The company received final approval from the U.S. Food and Drug Administration (FDA) for Bryhali Lotion on Nov. 6, 2018. The Lotion, which is indicated for the topical treatment of plaque psoriasis in adult patients, is a new potent to superpotent corticosteroid in a novel vehicle lotion with safety established for dosing up to eight weeks.
“We are proud of our efforts to make Bryhali Lotion available as quickly as possible following final approval by the FDA,” says Bill Humphries, president, Ortho Dermatologics, in a news release. “In doing so, our customers and their patients now have a new topical treatment option that provides the efficacy of a high-potency steroid with tolerability and longer duration of use. We look forward to engaging physicians in their offices later this month to discuss Bryhali Lotion and its unique attributes to help meet the needs of their patients.”

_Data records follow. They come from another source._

theorem admits_iff (fs : List AcceptFilter) (id : SensorId) : admits fs id = true ↔
    ∃ f ∈ fs, f.enable = true ∧ ∀ i < 32, f.mask.getLsbD i = false → id.getLsbD i = f.code.getLsbD i := by
  unfold admits
  simp only [List.any_eq_true, Bool.and_eq_true, AcceptFilter.matchesId_iff]

section
variable {s : State} {n c3 c2 c1 c0 m3 m2 m1 m0 e : Byte}

theorem ownSetFilter_refused (h : 4 ≤ n.toNat ∨ e ∉ [0#8, 1#8]) :
    ownSetFilter [n, c3, c2, c1, c0, m3, m2, m1, m0, e] s = (s, ⟨.refused, some .badArgument, []⟩) := by
  unfold ownSetFilter
  dsimp only
  split
  · rename_i on hon
    rcases h with h | h
    · exact if_neg (Nat.not_lt.mpr h)
    · rw [yesNoOf_eq_none h] at hon
      cases hon
  · rfl

theorem ownSetFilter_stored (h : n.toNat < 4) (on : Bool) :
    ownSetFilter [n, c3, c2, c1, c0, m3, m2, m1, m0, yesNo on] s =
      ({ s with join := { s.join with
          filters := s.join.filters.set n.toNat ⟨read32 c3 c2 c1 c0, read32 m3 m2 m1 m0, on⟩ } },
        ⟨.done, none, [n, c3, c2, c1, c0, m3, m2, m1, m0, yesNo on]⟩) := by
  have hlt : n.toNat < Config.filters := h
  simp only [ownSetFilter, yesNoOf_yesNo, if_pos hlt, AcceptFilter.bytes, bytes32_read32, u8_toNat_self, Answer.done]
  rfl

end

/-- Settles O22: in CONFIG the owner reads the number and the enable byte and replaces the entry; admission is bit by bit. -/
theorem setFilterAndAdmission : Obligations.SetFilterAndAdmission := by
  unfold Obligations.SetFilterAndAdmission
  refine ⟨fun s n c3 c2 c1 c0 m3 m2 m1 m0 e hready hconfig => ?commands, admits_iff⟩
  have hmode : Command.acceptedIn .setFilter s.modes.mode = true := by rw [hconfig]; rfl
  refine ⟨fun hbad => ?refused, fun hn on he => ?stored⟩
  case refused => exact exec_instr_onlyAnswers (c := .setFilter) hready rfl hmode (ownSetFilter_refused hbad)
  case stored =>
    subst he
    exact exec_instr_answered .setFilter [n, c3, c2, c1, c0, m3, m2, m1, m0, yesNo on] hready rfl hmode
      (ownSetFilter_stored hn on) rfl

/-! ## SET_MODE (R166) -/

section
variable {s : State}

theorem ownSetMode_badArgument {b : Byte} (h : b ∉ [1#8, 2#8, 3#8, 4#8]) :
    ownSetMode [b] s = (s, ⟨.refused, some .badArgument, []⟩) := by
  simp only [ownSetMode, modeOf_eq_none h, Answer.refused]

theorem ownSetMode_busy {m waiting : Mode} (h : s.modes.pending = some waiting) :
    ownSetMode [m.code] s = (s, ⟨.refused, some .busy, [s.modes.mode.code, waiting.code]⟩) := by
  simp [ownSetMode, modeOf_code, h, ModeController.bytes, optCode, Answer.refused]

theorem ownSetMode_same {m : Mode} (hp : s.modes.pending = none) (hm : m = s.modes.mode) :
    ownSetMode [m.code] s = (s, ⟨.done, none, [m.code, 0#8]⟩) := by
  simp [ownSetMode, modeOf_code, hp, hm, ModeController.bytes, optCode, Answer.done]

theorem ownSetMode_notConfigured {m : Mode} (hp : s.modes.pending = none) (hc : s.modes.mode = .config) (hm : m ≠ .config)
    (ha : ∀ a ∈ s.axles, a.present = false) : ownSetMode [m.code] s = (s, ⟨.refused, some .notConfigured, []⟩) := by
  have hnone : s.axles.any Axle.present = false := List.any_eq_false.mpr fun a h => by simp [ha a h]
  simp [ownSetMode, modeOf_code, hp, hc, hm, hnone, Answer.refused]

theorem ownSetMode_leaves {m : Mode} (hp : s.modes.pending = none) (hc : s.modes.mode = .config) (hm : m ≠ .config)
    (ha : s.axles.any Axle.present = true) : ownSetMode [m.code] s = (s.leaveConfig m, ⟨.done, none, [m.code, 0#8]⟩) := by
  simp [ownSetMode, modeOf_code, hp, hc, hm, ha, Answer.done]

theorem ownSetMode_pends {m : Mode} (hp : s.modes.pending = none) (hc : s.modes.mode ≠ .config) (hm : m ≠ s.modes.mode) :
    ownSetMode [m.code] s =
      ({ s with modes := { s.modes with pending := some m } }, ⟨.done, none, [s.modes.mode.code, m.code]⟩) := by
  simp [ownSetMode, modeOf_code, hp, hc, hm, Answer.done]

end

/-- Settles O28: each check of the owner in its turn. -/
theorem setModeChecksInOrder : Obligations.SetModeChecksInOrder := by
  unfold Obligations.SetModeChecksInOrder
  intro s b hready
  refine ⟨fun hb => ?badArgument, fun m hb => ?mode⟩
  case badArgument => exact exec_instr_onlyAnswers (c := .setMode) hready rfl rfl (ownSetMode_badArgument hb)
  case mode =>
    subst hb
    refine ⟨fun waiting hp => ?busy, fun hp hm => ?same, fun hp hc hm ha => ?notConfigured, fun hp hc hm => ?pends⟩
    case busy => exact exec_instr_onlyAnswers (c := .setMode) hready rfl rfl (ownSetMode_busy (s := s.taking) hp)
    case same => exact exec_instr_onlyAnswers (c := .setMode) hready rfl rfl (ownSetMode_same (s := s.taking) hp hm)
    case notConfigured =>
      exact exec_instr_onlyAnswers (c := .setMode) hready rfl rfl (ownSetMode_notConfigured (s := s.taking) hp hc hm ha)
    case pends =>
      exact exec_instr_answered .setMode [m.code] hready rfl rfl (ownSetMode_pends (s := s.taking) hp hc hm) rfl

end Sys2Proof.Machine

/-! PROOF. The commands on positions: LEARN, BIND, CANCEL, UNBIND (R56 to R59). -/

namespace Sys2Proof.Machine

/-! ## LEARN (R56) -/

theorem State.learningPosition_isSome_iff {s : State} (hlen : s.positions.length = 32) :
    s.learningPosition.isSome = true ↔ ∃ r ∈ s.positions, r.state = .learning := by
  unfold State.learningPosition
  rw [List.find?_isSome]
  constructor
  · rintro ⟨p, hp, hl⟩
    exact ⟨s.pos p, State.pos_mem (by rw [hlen]; exact mem_allPositions.mp hp), by simpa using hl⟩
  · rintro ⟨r, hr, hl⟩
    obtain ⟨p, hp, rfl⟩ := exists_pos_of_mem hr
    exact ⟨p, mem_allPositions.mpr (hlen ▸ hp), by simpa using hl⟩

theorem State.pendingFull_iff (s : State) : s.pendingFull = true ↔ 4 ≤ s.countPositions PosState.pendingBind :=
  decide_eq_true_iff

section
variable {s : State} {b : Byte}

theorem ownLearn_badArgument (h : 32 ≤ b.toNat) : ownLearn [b] s = (s, ⟨.refused, some .badArgument, []⟩) := by
  simp only [ownLearn, indexOf_of_le h, Answer.refused]

theorem ownLearn_notVacant (h : b.toNat < 32) (hv : (s.pos b.toNat).state ≠ .vacant) :
    ownLearn [b] s = (s, ⟨.refused, some .notVacant, []⟩) := by
  simp only [ownLearn, indexOf_of_lt h, if_pos hv, Answer.refused]

theorem ownLearn_busy (h : b.toNat < 32) (hv : (s.pos b.toNat).state = .vacant)
    (hbusy : s.learningPosition.isSome = true ∨ s.pendingFull = true) :
    ownLearn [b] s = (s, ⟨.refused, some .busy, []⟩) := by
  simp only [ownLearn, indexOf_of_lt h, if_neg (not_not.mpr hv), Answer.refused]
  split
  · rfl
  · exact if_pos (hbusy.resolve_left (by assumption))

theorem ownLearn_learns (h : b.toNat < 32) (hv : (s.pos b.toNat).state = .vacant) (hl : s.learningPosition.isSome = false)
    (hf : s.pendingFull = false) :
    ownLearn [b] s = (s.setPos b.toNat { s.pos b.toNat with state := .learning, stateEntry := s.seq.frameNumber, learn := some 150 },
      ⟨.done, none, [b, 150#8]⟩) := by
  simp only [ownLearn, indexOf_of_lt h, if_neg (not_not.mpr hv), hl, hf, Bool.false_eq_true, if_false]
  rfl

end

/-- Settles O24: each check of the owner in its turn. -/
theorem learnWaitsAtAVacantPosition : Obligations.LearnWaitsAtAVacantPosition := by
  unfold Obligations.LearnWaitsAtAVacantPosition
  intro s b hready hmode hlen refuse
  have hin : Command.acceptedIn .learn s.modes.mode = true := by rcases hmode with h | h <;> rw [h] <;> rfl
  have hlearning := State.learningPosition_isSome_iff hlen
  have refused : ∀ {r : Reason}, ownLearn [b] s.taking = (s.taking, ⟨.refused, some r, []⟩) → refuse r :=
    fun h => exec_instr_onlyAnswers (c := .learn) hready rfl hin h
  refine ⟨fun hb => ?badArgument, fun hb hv => ?notVacant, fun hb hv hl => ?learning, fun hb hv hf => ?full,
    fun hb hv hl hf => ?learns⟩
  case badArgument => exact refused (ownLearn_badArgument hb)
  case notVacant => exact refused (ownLearn_notVacant (s := s.taking) hb hv)
  case learning => exact refused (ownLearn_busy (s := s.taking) hb hv (.inl (hlearning.mpr hl)))
  case full => exact refused (ownLearn_busy (s := s.taking) hb hv (.inr (s.pendingFull_iff.mpr hf)))
  case learns =>
    have hnone : s.learningPosition.isSome = false := Bool.eq_false_iff.mpr fun h =>
      have ⟨r, hr, hlr⟩ := hlearning.mp h
      hl r hr hlr
    have hroom : s.pendingFull = false := Bool.eq_false_iff.mpr fun h =>
      absurd (s.pendingFull_iff.mp h) (Nat.not_le.mpr hf)
    exact exec_instr_answered .learn [b] hready rfl hin (ownLearn_learns (s := s.taking) hb hv hnone hroom) rfl

/-! ## BIND (R57) -/

theorem removeCandidate_split {id : SensorId} {older younger : List Candidate} {c : Candidate} (hid : c.id = id)
    (hothers : ∀ x ∈ older ++ younger, x.id ≠ id) : removeCandidate id (older ++ c :: younger) = older ++ younger := by
  have hkept : ∀ l : List Candidate, (∀ x ∈ l, x.id ≠ id) → l.filter (fun x => !(x.id == id)) = l := fun l hl =>
    List.filter_eq_self.mpr fun x hx => by simpa using hl x hx
  rw [List.forall_mem_append] at hothers
  unfold removeCandidate
  rw [List.filter_append, List.filter_cons_of_neg (by simp [hid]), hkept older hothers.1, hkept younger hothers.2]

theorem findCandidate_split {id : SensorId} {older younger : List Candidate} {c : Candidate} (hid : c.id = id)
    (hothers : ∀ x ∈ older ++ younger, x.id ≠ id) : findCandidate id (older ++ c :: younger) = some c := by
  have hnone : older.find? (fun x => x.id == id) = none := List.find?_eq_none.mpr fun x hx => by
    simpa using hothers x (List.mem_append_left _ hx)
  unfold findCandidate
  rw [List.find?_append, hnone, Option.none_or, List.find?_cons_of_pos (by simpa using hid)]

section
variable {s : State} {b i3 i2 i1 i0 : Byte}

theorem ownBind_badArgument (h : 32 ≤ b.toNat) : ownBind [b, i3, i2, i1, i0] s = (s, ⟨.refused, some .badArgument, []⟩) := by
  simp only [ownBind, indexOf_of_le h, Answer.refused]

theorem ownBind_notVacant (h : b.toNat < 32) (hv : (s.pos b.toNat).state ≠ .vacant) :
    ownBind [b, i3, i2, i1, i0] s = (s, ⟨.refused, some .notVacant, []⟩) := by
  simp only [ownBind, indexOf_of_lt h, if_pos hv, Answer.refused]

theorem ownBind_noCandidate (h : b.toNat < 32) (hv : (s.pos b.toNat).state = .vacant)
    (hc : ∀ c ∈ s.join.candidates, c.id ≠ read32 i3 i2 i1 i0) :
    ownBind [b, i3, i2, i1, i0] s = (s, ⟨.refused, some .noCandidate, []⟩) := by
  have hnone : findCandidate (read32 i3 i2 i1 i0) s.join.candidates = none :=
    List.find?_eq_none.mpr fun c h => by simpa using hc c h
  simp only [ownBind, indexOf_of_lt h, if_neg (not_not.mpr hv), hnone, Answer.refused]

theorem ownBind_busy (h : b.toNat < 32) (hv : (s.pos b.toNat).state = .vacant)
    (hc : ∃ c ∈ s.join.candidates, c.id = read32 i3 i2 i1 i0) (hf : s.pendingFull = true) :
    ownBind [b, i3, i2, i1, i0] s = (s, ⟨.refused, some .busy, []⟩) := by
  obtain ⟨c, hmem, hid⟩ := hc
  obtain ⟨d, hd⟩ := Option.isSome_iff_exists.mp
    (List.find?_isSome (p := fun x : Candidate => x.id == read32 i3 i2 i1 i0).mpr ⟨c, hmem, by simpa using hid⟩)
  have hfound : findCandidate (read32 i3 i2 i1 i0) s.join.candidates = some d := hd
  simp only [ownBind, indexOf_of_lt h, if_neg (not_not.mpr hv), hfound, if_pos hf, Answer.refused]

theorem ownBind_offers (h : b.toNat < 32) (hv : (s.pos b.toNat).state = .vacant) {c : Candidate}
    (hid : c.id = read32 i3 i2 i1 i0) (hc : findCandidate (read32 i3 i2 i1 i0) s.join.candidates = some c)
    (hf : s.pendingFull = false) :
    ownBind [b, i3, i2, i1, i0] s = (s.offerTo b.toNat c, ⟨.done, none, [b, i3, i2, i1, i0, 6#8]⟩) := by
  simp only [ownBind, indexOf_of_lt h, if_neg (not_not.mpr hv), hc, hf, Bool.false_eq_true, if_false, hid, bytes32_read32]
  rfl

end

/-- Settles O25: each check of the owner in its turn; the first candidate with the ID is the only one. -/
theorem bindOffersACandidate : Obligations.BindOffersACandidate := by
  unfold Obligations.BindOffersACandidate
  intro s b i3 i2 i1 i0 hready hmode _ id refuse
  have hin : Command.acceptedIn .bind s.modes.mode = true := by rcases hmode with h | h <;> rw [h] <;> rfl
  have refused : ∀ {r : Reason}, ownBind [b, i3, i2, i1, i0] s.taking = (s.taking, ⟨.refused, some r, []⟩) → refuse r :=
    fun h => exec_instr_onlyAnswers (c := .bind) hready rfl hin h
  refine ⟨fun hb => ?badArgument, fun hb hv => ?notVacant, fun hb hv hc => ?noCandidate, fun hb hv hc hf => ?full,
    fun hb hv hf older younger c hcs hid hothers => ?offers⟩
  case badArgument => exact refused (ownBind_badArgument hb)
  case notVacant => exact refused (ownBind_notVacant (s := s.taking) hb hv)
  case noCandidate => exact refused (ownBind_noCandidate (s := s.taking) hb hv hc)
  case full => exact refused (ownBind_busy (s := s.taking) hb hv hc (s.pendingFull_iff.mpr hf))
  case offers =>
    have hroom : s.pendingFull = false := Bool.eq_false_iff.mpr fun h =>
      absurd (s.pendingFull_iff.mp h) (Nat.not_le.mpr hf)
    have hfound : findCandidate id s.join.candidates = some c := by rw [hcs]; exact findCandidate_split hid hothers
    have hleft : removeCandidate c.id s.join.candidates = older ++ younger := by
      rw [hid, hcs]; exact removeCandidate_split hid hothers
    have hexec := exec_instr_answered .bind [b, i3, i2, i1, i0] hready rfl hin
      (ownBind_offers (s := s.taking) hb hv hid hfound hroom) rfl
    refine hexec.trans ?_
    rw [← hleft, ← hid]
    rfl

end Sys2Proof.Machine

/-! PROOF. Positions that are vacated: their engine mark, their notices and their candidate; CANCEL and UNBIND (R12, R48, R58, R59,
R76). -/

namespace Sys2Proof.Machine

/-! ## A command whose owner moves the store -/

/-- A command that is taken is what its owner makes of it, and its reply (R155, R156). -/
theorem exec_instr_effect {s t : State} (c : Command) (p : List Byte) {a : Answer} (h : s.Ready)
    (hl : p.length = c.payloadLength) (hm : c.acceptedIn s.modes.mode = true)
    (ho : ownerOf s.port.hostSilent c p s.taking = (t, a)) :
    exec (c.instr p) s = .next { t with store := t.store.replied c.code a } := by
  rw [exec_instr, State.commandFrame_ready h hl hm, ho, State.reply_eq]

theorem State.withStore_congr {s t : State} (h : s = t) (st : NoticeStore) : { s with store := st } = { t with store := st } := by
  rw [h]

/-! ## The void mark for several positions (R76) -/

theorem Engine.voidedFor_none (e : Engine) : e.voidedFor (fun _ => false) = e := by
  cases e <;> simp [Engine.voidedFor]

theorem Engine.voidedFor_or (e : Engine) (f g : Nat → Bool) :
    (e.voidedFor f).voidedFor g = e.voidedFor (fun p => f p || g p) := by
  cases e with
  | idle => rfl
  | busy w => simp [Engine.voidedFor, Bool.or_assoc, Bool.and_or_distrib_left]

Bryhali Lotion had initially received a tentative approval from the FDA due to the pending expiration of exclusivity for a related product. The FDA approval of Bryhali Lotion was based on data from two prospective, multicenter, randomized, double-blind clinical trials. In clinical trials, Bryhali Lotion was applied once daily for eight weeks and shown to be generally well-tolerated with no increase in epidermal atrophy. In Study 1 and Study 2, 37 percent and 38 percent of patients, respectively, treated with Bryhali Lotion achieved treatment success (at least a two-grade improvement from baseline in Investigator’s Global Assessment (IGA) and an IGA score equating to “clear” or “almost clear”) at eight weeks, compared to eight percent and 12 percent of patients treated with vehicle. Data from both trials showed that Bryhali Lotion demonstrated significant treatment success over vehicle as early as week two (Study 1) and week four (Study 2), which continued through 12 weeks (four weeks post treatment). The most common adverse reactions, occurring in ≥1 percent of subjects treated with Bryhali Lotion through week eight, were upper respiratory tract infection (2 percent), application site dermatitis (1 percent) and hyperglycemia (1 percent).
“Bryhali Lotion will help address an unmet need for many plaque psoriasis patients,” says Lawrence J. Green, MD, a lead investigator on the Bryhali Lotion Phase 3 studies and associate clinical professor of Dermatology at George Washington University School of Medicine in Washington, D.C. “Topical steroids are the most frequently used treatment for psoriasis, but come with an increased risk of adverse events and a duration of use limited to two to four weeks. With Bryhali Lotion, I’m excited to offer my patients a topical steroid option that can be used for up to eight weeks without sacrificing tolerability, and with proven efficacy.”